Keywords: education; health education; experience; meaningful learning.

Introdução

O objeto deste artigo é apresentar uma discussão sobre algumas possibilidades de utilização de narrativas ou relatos da prática como estratégia de construção do conhecimento na formação de profissionais de saúde.

Narrar é uma manifestação que acompanha o homem desde sua origem, podendo ser feita oralmente ou por escrito. Refletir sobre o ato de narrar é quase tão antigo quanto o próprio narrar. Platão e Aristóteles iniciaram, na tradição Ocidental, uma discussão sobre a relação entre o modo de narrar, a representação da realidade e os efeitos sobre os ouvintes e leitores, que vem tendo continuidade até os dias atuais (GANCHO, 1998; LEITE, 1994). A narrativa como objeto da ciência nasceu nas Ciências Humanas, mais especialmente na linguística.

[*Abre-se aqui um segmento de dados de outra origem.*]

-- ==== Sys2Proof/Machine/Flags.lean ====
section
/-! DEFINITION. STATUS, the block's only flag register (R38, R47): the code of each status (R180). -/

namespace Sys2Proof.Machine

/-- The status codes (R180). Codes 0x06 to 0xFF are never written. -/
def Status.code : Status → Byte
  | .ok => 0x00#8
  | .malformedVarint => 0x01#8
  | .capacityExceeded => 0x02#8
  | .outOfRange => 0x03#8
  | .unsupportedKind => 0x04#8
  | .illegalCommand => 0x05#8

end Sys2Proof.Machine
end

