/-- R106: with OFF and IBUF_LEN written, where a varint stands at OFF, DEC_LEN completes with its length. -/
def Obligations.DecLenGivesTheLength : Prop :=
  ∀ (s : State) (bs : List Byte), bottomOperand .decLen s = none → BufferFits s → VarintAt s bs →
    ∃ t, exec .decLen s = .next t ∧ Ended s t 0x00#8 (some (BitVec.ofNat 64 bs.length)) none none ∧ SinkFrame s t

/-- R107, R108, R103: with OFF and IBUF_LEN written, where a varint stands at OFF, DEC_VARINT and DEC_SVARINT complete
with the sum of its payloads modulo 2^64, and the offset past it. -/
def Obligations.DecodersGiveValueAndOffset : Prop :=
  ∀ (s : State) (bs : List Byte) (i : Instr), i = .decVarint ∨ i = .decSvarint → bottomOperand i s = none →
    BufferFits s → VarintAt s bs →
    ∃ t n, exec i s = .next t ∧ Ended s t 0x00#8 (some (BitVec.ofNat 64 (payloadSum bs))) (some n) none ∧
      n.toNat = s.off.bits.toNat + bs.length ∧ SinkFrame s t

/-- R109: with OFF and IBUF_LEN written, where a varint stands at OFF, RAW_TOKEN completes with its bytes and the
offset past it. -/
def Obligations.RawTokenCopiesTheBytes : Prop :=
  ∀ (s : State) (bs : List Byte), bottomOperand .rawToken s = none → BufferFits s → VarintAt s bs →
    ∃ t n, exec .rawToken s = .next t ∧ Ended s t 0x00#8 none (some n) (some bs) ∧
      n.toNat = s.off.bits.toNat + bs.length ∧ SinkFrame s t

/-- R181, R102, R114: with OFF and IBUF_LEN written, where the remainder ends before a byte with bit 7 clear, or ten
bytes in a row have bit 7 set, the four decode commands report MalformedVarint. -/
def Obligations.MalformedVarintIsReported : Prop :=
  ∀ (s : State) (i : Instr), i = .decLen ∨ i = .decVarint ∨ i = .decSvarint ∨ i = .rawToken →
    bottomOperand i s = none → BufferFits s → NoVarintAt s →
    ∃ t, exec i s = .next t ∧ Ended s t 0x01#8 none none none ∧ SinkFrame s t

/-- R46, R102: with OFF and IBUF_LEN written, a scan that comes to a byte the host never wrote, inside the buffer and
the first ten bytes, is the model fault `Unwritten(IBUF[OFF + k])`; no byte past the scan's end can fault it (the two
statements above put nothing on them). -/
def Obligations.ScanOfAnUnwrittenByteFaults : Prop :=
  ∀ (s : State) (k : Nat) (i : Instr), i = .decLen ∨ i = .decVarint ∨ i = .decSvarint ∨ i = .rawToken →
    bottomOperand i s = none → BufferFits s → k < 10 → s.off.bits.toNat + k < s.ibufLen.bits.toNat →
    (∀ m, m < k → ∃ b, Mem.read s.ibuf (s.off.bits.toNat + m) = some b ∧ b.getLsbD 7 = true) →
    Mem.read s.ibuf (s.off.bits.toNat + k) = none →
    exec i s = .fault (.unwritten (.byte .ibuf (s.off.bits.toNat + k)))

/-- R115: DEC_VARINT, DEC_SVARINT and RAW_TOKEN fail exactly when DEC_LEN in the same state fails, and with the same
status. -/
def Obligations.DecodersFailExactlyWithDecLen : Prop :=
  ∀ (s : State) (i : Instr), i = .decVarint ∨ i = .decSvarint ∨ i = .rawToken →
    ((∃ t, exec i s = .next t ∧ t.status = ⟨0x01#8, true⟩) ↔ ∃ t, exec .decLen s = .next t ∧ t.status = ⟨0x01#8, true⟩) ∧
      ((∃ t, exec i s = .next t ∧ t.status = ⟨0x00#8, true⟩) ↔ ∃ t, exec .decLen s = .next t ∧ t.status = ⟨0x00#8, true⟩)
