-- ==== Sys2Proof/Tests/Slice0.lean ====
section
/-! SUPPORT. The model's own tests. Expected results are from the tables of 95_test_vectors.md (named in each comment) and
from the encoding tables of 30_encoding.md. The second half shows, for every statement with hypotheses, values that meet
them together. -/

namespace Sys2Proof.Tests

open Sys2Proof.Machine Sys2Proof.Safety

/-! ## Small states -/

/-- An instance with a capacity of `cap` bytes and 16 bytes of IBUF, right after reset. -/
def fresh (cap : Word) : State := State.resetOf { cap := cap, ibufMax := 16#32 }

/-- The host has written VAL. -/
def valued (v : DWord) : State := { fresh 65535#32 with val := ⟨v, true⟩ }

/-- The host has written IBUF, IBUF_LEN and OFF. -/
def buffered (bs : List Byte) (off : Word) : State :=
  { fresh 65535#32 with
    ibuf := (List.range bs.length).zip bs, ibufLen := ⟨BitVec.ofNat 32 bs.length, true⟩, off := ⟨off, true⟩ }

/-- The sink of capacity 4 holds `held`, and the host has written the bytes to append and the slice bounds. -/
def sinking (held bs : List Byte) (b e : Word) : State :=
  { fresh 4#32 with
    sink := (List.range held.length).zip held, len := BitVec.ofNat 32 held.length
    ibuf := (List.range bs.length).zip bs, ibufLen := ⟨BitVec.ofNat 32 bs.length, true⟩
    beginReg := ⟨b, true⟩, endReg := ⟨e, true⟩ }

/-- The sink of S1 to S3, and of S4 to S14. -/
def three : List Byte := [0xAA#8, 0xBB#8, 0xCC#8]

def four : List Byte := [0xAA#8, 0xBB#8, 0xCC#8, 0xDD#8]

/-- A sink of capacity 4 that holds three bytes, after an ENC_VARINT of 300; IBUF_LEN is `n` and IBUF[0] is written. -/
def encoded (n : Word) : State :=
  { sinking three [0xDD#8] 2#32 3#32 with
    ibufLen := ⟨n, true⟩, cmd := ⟨0x00000001#32, true⟩, status := ⟨0x00#8, true⟩, olen := some 2#32
    obuf := [(0, 0xAC#8), (1, 0x02#8)] }

/-- The host's next line. -/
def running (x : Line) (s : State) : State := { s with host := { program := [x], pos := 0, vars := [(7, .int 3)] } }

/-- What a row of the tables shows of a command: STATUS, RES, NOFF, OLEN and OBUF. -/
structure Row where
  status : Reg 8
  res : Option DWord
  noff : Option Word
  olen : Option Word
  obuf : List (Nat × Byte)
  deriving DecidableEq, Repr

/-- The result registers after a command. -/
def results (x : Host.Outcome State Fault Refusal) : Option Row :=
  match x with
  | .next t => some ⟨t.status, t.res, t.noff, t.olen, t.obuf⟩
  | .fault _ => none
  | .refused _ => none

/-- LEN and SINK after a command, with its STATUS. -/
def sinkAfter (x : Host.Outcome State Fault Refusal) : Option (Reg 8 × Word × Mem) :=
  match x with
  | .next t => some (t.status, t.len, t.sink)
  | .fault _ => none
  | .refused _ => none

/-- The model fault of a step, if it is one. -/
def faultOf (x : Host.Outcome State Fault Refusal) : Option Fault :=
  match x with
  | .next _ => none
  | .fault e => some e
  | .refused _ => none

/-- The refusal of a step, if it is one. -/
def refusalOf (x : Host.Outcome State Fault Refusal) : Option Refusal :=
  match x with
  | .next _ => none
  | .fault _ => none
  | .refused r => some r

/-- A result row of the tables: STATUS OK and the registers it shows, ⊥ in the others. -/
def ok (res : Option DWord) (noff : Option Word) (bytes : Option (List Byte)) : Option Row :=
  some ⟨⟨0x00#8, true⟩, res, noff, bytes.map fun bs => BitVec.ofNat 32 bs.length,
    (List.range (bytes.getD []).length).zip (bytes.getD [])⟩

Em seu sentido mais corrente e geral, a narrativa é o nome para um conjunto de estruturas linguísticas e psicológicas transmitidas cultural e historicamente, delimitadas pelo nível do domínio de cada indivíduo e pela combinação de técnicas sócio-comunicativas e habilidades linguísticas - como denominado por Bruner (1991) - e, de forma não menos importante, por características pessoais como curiosidade e paixão (BROCKMEIER; HARRÉ, 2003).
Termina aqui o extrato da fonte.